- DVD cover
- Directed by: Sathyan Anthikad
- Written by: Sathyan Anthikad
- Produced by: Thankachan Emmanuel
- Starring: Jayaram; Mamta Mohandas; Anikha Surendran;
- Cinematography: Venu
- Edited by: K. Rajagopal
- Music by: Ilaiyaraaja
- Production company: True Line Cinema
- Release date: 7 May 2010;
- Country: India
- Language: Malayalam

= Kadha Thudarunnu =

Kadha Thudarunnu is a 2010 Indian Malayalam-language family drama film written and directed by Sathyan Anthikad. The film stars Jayaram, Mamta Mohandas and Anikha Surendran in the lead role, while Asif Ali in a cameo appearance. In the film, Vidyalakshmi struggles to lead a normal life with her daughter after the brutal murder of her husband. However, meeting Preman, an auto-rickshaw driver, changes her life for the better.

Kadha Thudarunnu was Sathyan Anthikad's fiftieth film as a director and also the debut production of TrueLine Cinema's Thankachan Emmanuel.

== Plot ==
Vidyalakshmi, a scion of a rich Hindu aristocratic family, marries Shanavas, a Muslim, against the objections of both families. Though happily married, their life is difficult. A few years pass by and the couple now has a daughter, Laya, who is in nursery. Despite strong financial troubles, Shanavas does his best to support his family. One rainy night, on his way to purchase mangoes for his daughter, a group of goons kills Shanavas, by mistaking him for someone else. Having nowhere to go, Vidya tries her best to take care of her daughter. But the financial troubles force her to reduce her daily expenses, including the school bus for her daughter. Within a short time, she is asked to vacate the house, as there has been a long delay in the payment of rent. One morning, she sells her ornaments for the payment of rent but she loses her entire money after a thief steals it. Vidya catches an auto to drop her kid at school. Preman, the auto driver is a talkative and simple chap, with a sense of humor. Without the cash, Vidya gets out of the auto and escapes.

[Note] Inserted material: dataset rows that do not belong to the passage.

-- ==== Sys2Proof/Machine/HostPort.lean ====
section
/-! DEFINITION. What the host can do and see, between two steps (00_scope.md R14, R15, R18, R19): start, load, the
snapshot, the status outputs, the result a step returns, and the run loop under fuel (R134). None of it is part of
`step`: a load during a run has no move (R58). -/

namespace Sys2Proof.Machine

/-- `start(cpu_count)` (R130): the reset, for one CPU; any other count is refused (R11, R126, log 7). -/
def start (cpuCount : Nat) : Host.Outcome State Fault Refusal :=
  if cpuCount = Config.cpuCount then .next State.reset else .refused (.cpuCountNotOne cpuCount)

/-- What `load(bytes)` answers (R56). -/
inductive LoadResult where
  /-- The count of bytes placed. -/
  | loaded (count : Nat)
  /-- ProgramTooLarge(requested, capacity), both in bytes (R114). -/
  | programTooLarge (requested capacity : Nat)
deriving DecidableEq, Repr

/-- `load_program(bytes)` (R56): the bytes at byte offset 0 and up, all or none of them (R57). -/
def State.loadProgram (s : State) (bytes : List Byte) : State × LoadResult :=
  if Config.memBytes < bytes.length then (s, .programTooLarge bytes.length Config.memBytes)
  else ({ s with mem := s.mem.writeBytes 0 bytes }, .loaded bytes.length)

/-- The snapshot's tuple, then the memory contents in byte-offset order (R44). -/
structure Snapshot where
  cpuId : Nat
  ip : Word
  sp : Word
  bp : Word
  ac : Word
  gp1 : Word
  gp2 : Word
  gp3 : Word
  gp4 : Word
  flags : Word
  memory : List Byte
deriving DecidableEq, Repr

/-- `snapshot()` (R44): a copy; it changes no state. -/
def State.snapshot (s : State) : Snapshot where
  cpuId := s.cpuId
  ip := s.ip
  sp := s.sp
  bp := s.bp
  ac := s.ac
  gp1 := s.gp1
  gp2 := s.gp2
  gp3 := s.gp3
  gp4 := s.gp4
  flags := s.readFlags
  memory := (List.range Config.memBytes).map s.mem.readByte

/-- fault_valid (R15, R39). -/
def State.faultValid (s : State) : Bool := s.fault.isSome

/-- What a step returns (R14). -/
inductive StepResult where
  | continue
  | halted
  | fault (f : LatchedFault)
deriving DecidableEq, Repr

/-- What the step that ends in this state returned (R14, R79 to R81): a fault when the latch is set, halted when HALT is,
else continue (log 5). -/
def State.result (s : State) : StepResult :=
  match s.status with
  | .running => .continue
  | .halted => .halted
  | .faulted f => .fault f

/-- How a run under fuel ends (R129, R134). -/
inductive RunResult where
  | halted (s : State)
  | faulted (f : LatchedFault) (s : State)
  /-- Out of fuel: no result yet, never read as halted (R134). -/
  | noResultYet (s : State)
  /-- Stuck in a SYS whose hook never returns: the run has not ended (R105, R135). -/
  | stuck (r : Fault)
  | refused (r : Refusal)
deriving DecidableEq, Repr

/-- `run()` for at most so many steps (R134). -/
def runLoop : Nat → State → RunResult
  | 0, s => .noResultYet s
  | fuel + 1, s =>
    match step s with
    | .fault r => .stuck r
    | .refused r => .refused r
    | .next t =>
      match t.result with
      | .halted => .halted t
      | .fault f => .faulted f t
      | .continue => runLoop fuel t

end Sys2Proof.Machine
end

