-- ==== Sys2Proof/Certificates/Slice0/Obligations.lean ====
section
/-! DEFINITION. The statements for the provers: what spec/'s numbered rules say an instruction or the machine does. A
docstring names the rule, and where a clause rests on a decision of spec/92_eei_decisions.md (the spec's own choice) or
on an entry of the assumption log, it names that. -/

open Sys2Proof Sys2Proof.Machine

/-! ### Encoding -/

/-- Decoding the bytes of any instruction, with anything after them, gives it back (R67 to R74; positions, selector
values and lengths are the spec's decisions D3, D4, D25). -/
def Obligations.DecodeInvertsEncode : Prop :=
  ∀ (i : Instr) (rest : List Byte), decodeBytes (encodeBytes i ++ rest) = .ok (i, rest)

/-- Whatever bytes decode to an instruction are that instruction's encoding: each instruction has one encoding (R67 to
R77; D3, D4, D5, D25). -/
def Obligations.EncodeInvertsDecode : Prop :=
  ∀ (bs rest : List Byte) (i : Instr), decodeBytes bs = .ok (i, rest) → bs = encodeBytes i ++ rest

/-- The decoder accepts a first word exactly when its fields are well formed; a word whose opcode byte is unknown is
rejected with that byte whatever its high byte holds, and any other rejected word with itself (R71, R72, R75, R78;
decisions D3, D5, D6, D13). -/
def Obligations.HeadAcceptedIffFieldsWellFormed : Prop :=
  ∀ (ra rb : Nibble) (op : Byte),
    ((∃ h, decodeHead (ra ++ rb ++ op) = .ok h) ↔ (Fields.mk ra rb op).wellFormed = true) ∧
    (decodeHead (ra ++ rb ++ op) = .error (.unknownOpcode op) ↔ op.toNat = 0 ∨ 0x0F ≤ op.toNat) ∧
    (decodeHead (ra ++ rb ++ op) = .error (.illegalOperand (ra ++ rb ++ op)) ↔
      (Fields.mk ra rb op).opcodeKnown = true ∧ (Fields.mk ra rb op).wellFormed = false)

/-- The words of the examples table R87 (derived by the spec from R67 to R74) decode to the instructions it names. -/
def Obligations.ExampleWordsDecode : Prop :=
  decodeWords [0x4001#16, 0x0100#16] = .ok (.lrm .gp1 0x0100#16, []) ∧
  decodeWords [0x4002#16, 0x0005#16] = .ok (.lra .gp1 5#16, []) ∧
  decodeWords [0x3003#16, 0x0FFF#16] = .ok (.srm .ac 0x0FFF#16, []) ∧
  decodeWords [0x4504#16] = .ok (.mvr .gp1 .gp2, []) ∧
  decodeWords [0x4505#16] = .ok (.add .gp1 .gp2, []) ∧
  decodeWords [0x1206#16] = .ok (.sub .sp .bp, []) ∧
  decodeWords [0x6707#16] = .ok (.mul .gp3 .gp4, []) ∧
  decodeWords [0x7408#16] = .ok (.div .gp4 .gp1, []) ∧
  decodeWords [0x4409#16] = .ok (.cmp .gp1 .gp1, []) ∧
  decodeWords [0x000A#16, 0x1000#16] = .ok (.jmp 0x1000#16, []) ∧
  decodeWords [0x000B#16, 0x0008#16] = .ok (.je 8#16, []) ∧
  decodeWords [0x000C#16, 0x0008#16] = .ok (.jne 8#16, []) ∧
  decodeWords [0x000D#16] = .ok (.sys, []) ∧
  decodeWords [0x000E#16] = .ok (.hlt, [])

/-! ### The step -/

/-- When the bytes at ip decode to i and all of i's words are inside memory, one step of a running CPU is exec of i
(R79). -/
def Obligations.StepRunsTheDecodedInstruction : Prop :=
  ∀ (s : State) (i : Instr) (rest : List Byte), s.status = .running →
    decodeBytes [s.mem.readByte (2 * s.ip.toNat), s.mem.readByte (2 * s.ip.toNat + 1),
      s.mem.readByte (2 * s.ip.toNat + 2), s.mem.readByte (2 * s.ip.toNat + 3)] = .ok (i, rest) →
    s.ip.toNat + i.words ≤ 4096 →
    step s = exec i s

/-- The order in which a step's conditions are reported (R116, decision D13): the latch, HALT, the fetch of w0, the
opcode, the operands, the fetch of w1, and only then the instruction's own execution. -/
def Obligations.StepReportsTheFirstCondition : Prop :=
  (∀ s : State, s.fault ≠ none → step s = .next s) ∧
  (∀ s : State, s.fault = none → s.flags.getLsbD 1 = true → step s = .next s) ∧
  (∀ s : State, s.status = .running → 4096 ≤ s.ip.toNat →
    step s = .next { s with fault := some (.outOfBoundsAccess s.ip) }) ∧
  (∀ (s : State) (f : Fields), s.RunningAt (f.ra ++ f.rb ++ f.op) → f.opcodeKnown = false →
    step s = .next { s with fault := some (.unknownOpcode f.op s.ip) }) ∧
  (∀ (s : State) (f : Fields), s.RunningAt (f.ra ++ f.rb ++ f.op) → f.opcodeKnown = true → f.wellFormed = false →
    step s = .next { s with fault := some (.illegalOperand (f.ra ++ f.rb ++ f.op) s.ip) }) ∧
  (∀ (s : State) (f : Fields), s.RunningAt (f.ra ++ f.rb ++ f.op) → f.wellFormed = true →
    f.format.map Format.words = some 2 → s.ip = 4095#16 →
    step s = .next { s with fault := some (.outOfBoundsAccess 4096#16) }) ∧
  (∀ (s : State) (f : Fields), s.RunningAt (f.ra ++ f.rb ++ f.op) → f.wellFormed = true →
    (f.format.map Format.words = some 1 ∨ s.ip.toNat < 4095) →
    ∃ i, s.fetch = .ok i ∧ i.fields = f ∧ step s = exec i s)

/-- R109: an opcode byte outside 0x01 to 0x0E latches UnknownOpcode with that byte and ip, nothing else changes, and no
later step of that CPU changes anything; and no other first word latches it. -/
def Obligations.UnknownOpcodeIsFatal : Prop :=
  ∀ (s : State) (ra rb : Nibble) (op : Byte), s.RunningAt (ra ++ rb ++ op) →
    (¬(0x01 ≤ op.toNat ∧ op.toNat ≤ 0x0E) →
      step s = .next { s with fault := some (.unknownOpcode op s.ip) } ∧
      ∀ n, Host.Core.run core n { s with fault := some (.unknownOpcode op s.ip) } =
        .next { s with fault := some (.unknownOpcode op s.ip) }) ∧
    (0x01 ≤ op.toNat ∧ op.toNat ≤ 0x0E →
      ∀ t b a, step s = .next t → t.fault ≠ some (.unknownOpcode b a))

/-- Fault entry is precise (R117, decision D12): the state after a step that latches a fault differs from the state
before it in the latch alone, and the step's result reports that fault. -/
def Obligations.FaultEntryIsPrecise : Prop :=
  ∀ (s t : State) (f : LatchedFault), s.fault = none → step s = .next t → t.fault = some f →
    t = { s with fault := some f } ∧ t.result = .fault f

/-- A faulted CPU is inert: however many steps it takes, no state changes (R81, R119, decision D12). -/
def Obligations.FaultedCpuIsInert : Prop :=
  ∀ (s : State) (f : LatchedFault) (n : Nat), s.fault = some f → Host.Core.run core n s = .next s ∧ s.result = .fault f

/-- A halted CPU is inert: however many steps it takes, no state changes (R80, R128, decision D11). -/
def Obligations.HaltedCpuIsInert : Prop :=
  ∀ (s : State) (n : Nat), s.fault = none → s.flags.getLsbD 1 = true →
    Host.Core.run core n s = .next s ∧ s.result = .halted

/-- R107: the step that executes HLT returns halted, from then on is_halted is true, the next step is a no-op, and the
snapshot still reads every register, the flags and the memory. -/
def Obligations.HaltIsSignalled : Prop :=
  ∀ s : State, s.status = .running → s.fetch = .ok .hlt →
    ∃ t, step s = .next t ∧ t.result = .halted ∧ t.halted = true ∧ step t = .next t ∧
      t.snapshot = { s.snapshot with flags := s.readFlags ||| 0x0002#16 }

/-- A running CPU stops only by executing HLT or by taking a fault (R120: the run loop terminates only via HALT or
fault; R128). -/
def Obligations.OnlyHltOrFaultStopsTheCpu : Prop :=
  ∀ s t : State, s.status = .running → step s = .next t → t.status ≠ .running →
    (s.fetch = .ok .hlt ∧ t.status = .halted) ∨ ∃ f, t.fault = some f ∧ t.status = .faulted f

/-- R83: the next ip, instruction by instruction; a faulting step, a halted no-op and a faulted no-op leave it. -/
def Obligations.ProgramCounterMux : Prop :=
  ∀ s t : State, step s = .next t →
    (s.status ≠ .running → t.ip = s.ip) ∧
    (s.status = .running → t.fault ≠ none → t.ip = s.ip) ∧
    (s.status = .running → t.fault = none →
      ∃ i, s.fetch = .ok i ∧
        t.ip = match i with
          | .lrm _ _ | .lra _ _ | .srm _ _ => BitVec.ofNat 16 (s.ip.toNat + 2)
          | .mvr _ _ | .add _ _ | .sub _ _ | .mul _ _ | .div _ _ | .cmp _ _ | .sys => BitVec.ofNat 16 (s.ip.toNat + 1)
          | .jmp addr => addr
          | .je addr => if s.flags.getLsbD 0 = true then addr else BitVec.ofNat 16 (s.ip.toNat + 2)
          | .jne addr => if s.flags.getLsbD 0 = false then addr else BitVec.ofNat 16 (s.ip.toNat + 2)
          | .hlt => s.ip)

/-- An instruction executes only if all its words are inside memory, so a sequential ip never wraps: it is at most 4096
(R84, decision D23). -/
def Obligations.InstructionsExecuteInsideMemory : Prop :=
  ∀ s t : State, s.status = .running → step s = .next t → t.fault = none →
    ∃ i, s.fetch = .ok i ∧ s.ip.toNat + i.words ≤ 4096 ∧
      ((∀ a, i ≠ .jmp a ∧ i ≠ .je a ∧ i ≠ .jne a) → t.ip.toNat ≤ 4096)

/-- The machine's invariant, kept by every step: canonical memory, reserved flag bits 0 (R35), HALT and fault_valid never
both set (R40), CPU id 0 (R41). The canonical form of memory is the model's own. -/
def Obligations.StepKeepsInvariant : Prop :=
  ∀ s t : State, s.Inv → step s = .next t → t.Inv

/-- The invariant holds at reset. -/
def Obligations.ResetMeetsInvariant : Prop := State.reset.Inv

/-- What reset leaves (R45, decisions D12, D16, D27): every register 0, flags 0, the latch clear, every byte 0x00, the id
0, the CPU running. Nothing is said of the model's own two fields. -/
def Obligations.ResetState : Prop :=
  start 1 = .next State.reset ∧ State.reset.ip = 0#16 ∧ (∀ r, State.reset.reg r = 0#16) ∧ State.reset.flags = 0#16 ∧
  State.reset.fault = none ∧ (∀ k, State.reset.mem.readByte k = 0#8) ∧ State.reset.cpuId = 0 ∧
  State.reset.status = .running

/-! ### What no instruction does -/

/-- Of all instructions, only CMP writes EQUAL and only HLT writes HALT, which no instruction clears; no instruction
writes another flag bit (R36, R37, R38; decisions D9, D10, D11). -/
def Obligations.OnlyCmpAndHltWriteFlags : Prop :=
  ∀ (i : Instr) (s t : State), exec i s = .next t →
    (∀ k, k ≠ 0 → k ≠ 1 → t.flags.getLsbD k = s.flags.getLsbD k) ∧
    t.flags.getLsbD 0 = (match i with | .cmp a b => decide (s.reg a = s.reg b) | _ => s.flags.getLsbD 0) ∧
    t.flags.getLsbD 1 = (match i with | .hlt => true | _ => s.flags.getLsbD 1)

Vidya, with nowhere to go, decides to sleep on the Railway platform with Laya.

One day, Preman finds her at the railway station and while confronted, she explains her story to him, which makes him feel sympathetic to her. He brings Vidya and Laya to his colony after the railway officers captures her for staying at the railway platform. Vidya, within a short time, captures the hearts of the people in the colony. When Preman learns she was doing her MBBS when she married and had to give up studies after that, he advises her to sit for the final year exam. With the support of the colony residents, Vidya does the MBBS examination and becomes a doctor. Her daughter, one day comes in contact with Shanavas' mother, who now wants her granddaughter returned. But Vidya politely refuses. The elder brother of Shanavas then threatens her with the support of Moulavi, but Preman intervenes and forces them to go back. With the help of her friend, Vidya gets a job in Kuwait and though not willing, she accepts it. She leaves for Kuwait with her daughter, promising to come back soon. Preman later sees an astrologer who says he has a chance of going abroad. Later, Preman is seen waiting at the beach, looking for the next news from Vidya.

==Cast==

- Jayaram as Preman
- Mamta Mohandas as Vidyalakshmi
- Asif Ali as Shanavas Ahammed (cameo appearance)
- Anikha Surendran as Laya
- Innocent as Lasar, a lottery agent
- Mamukkoya as Mamachan
- K.P.A.C.Lalitha as Omana
- Chembil Ashokan as Narayanan
- Shantha Kumari as Nancy, Lazar's wife
- Lakshmi Priya as Mallika
- Sreejith Ravi as Ratheesh
- Vettukili Prakash as Venkiti
- Manu Jose
- Shruthy Menon as Deepa
- Reshmi Boban as Razia
- Manjusha Sajish as Usha
- Sreedevi Unni as Shahida, Shanavas' mother
- Murali Mohan as Swaminathan, Vidya's father
- Deepika Mohan as Radhika, Vidya's mother
- Praveen Prem as Harichandran
- Ullas as Unni
- Kalamandalam Radhika as Principal
- Surabhi Lakshmi as TV Reporter

==Production==
Jayaram was signed to play the main role in the film. Anthikkad approached Vidya Balan to play the lead female role, but she could not be on board due to deadline issues.Meera Jasmine, who played a leading role in Sathyan's four back-to-back films, came up, but finally Mamta Mohandas was signed, and this film became a turning point in her career.

==Awards==
- Kerala State Film Awards
- Second Best Actress - Mamta Mohandas

- 13th Asianet Film Awards
- Best Screenplay - Sathyan Anthikad
- Best Cinematographer - Venu
- Best Lead Actor - Jayaram
- Best Supporting Actress - Lakshmi Priya
- Best Character Actor - Innocent
- Most Popular Actress - Mamta Mohandas
- Best Child Artist (Female) - Baby Anikha
- Best Male Playback Singer - Hariharan

- Filmfare Awards
- Best Actress - Mamta Mohandas
- Best Male Playback Singer - Hariharan - "Aaro Padunnu"

==Soundtrack==

The soundtrack for the film was composed by veteran composer Ilaiyaraaja, with lyrics penned by Vayalar Sarath Chandra Varma.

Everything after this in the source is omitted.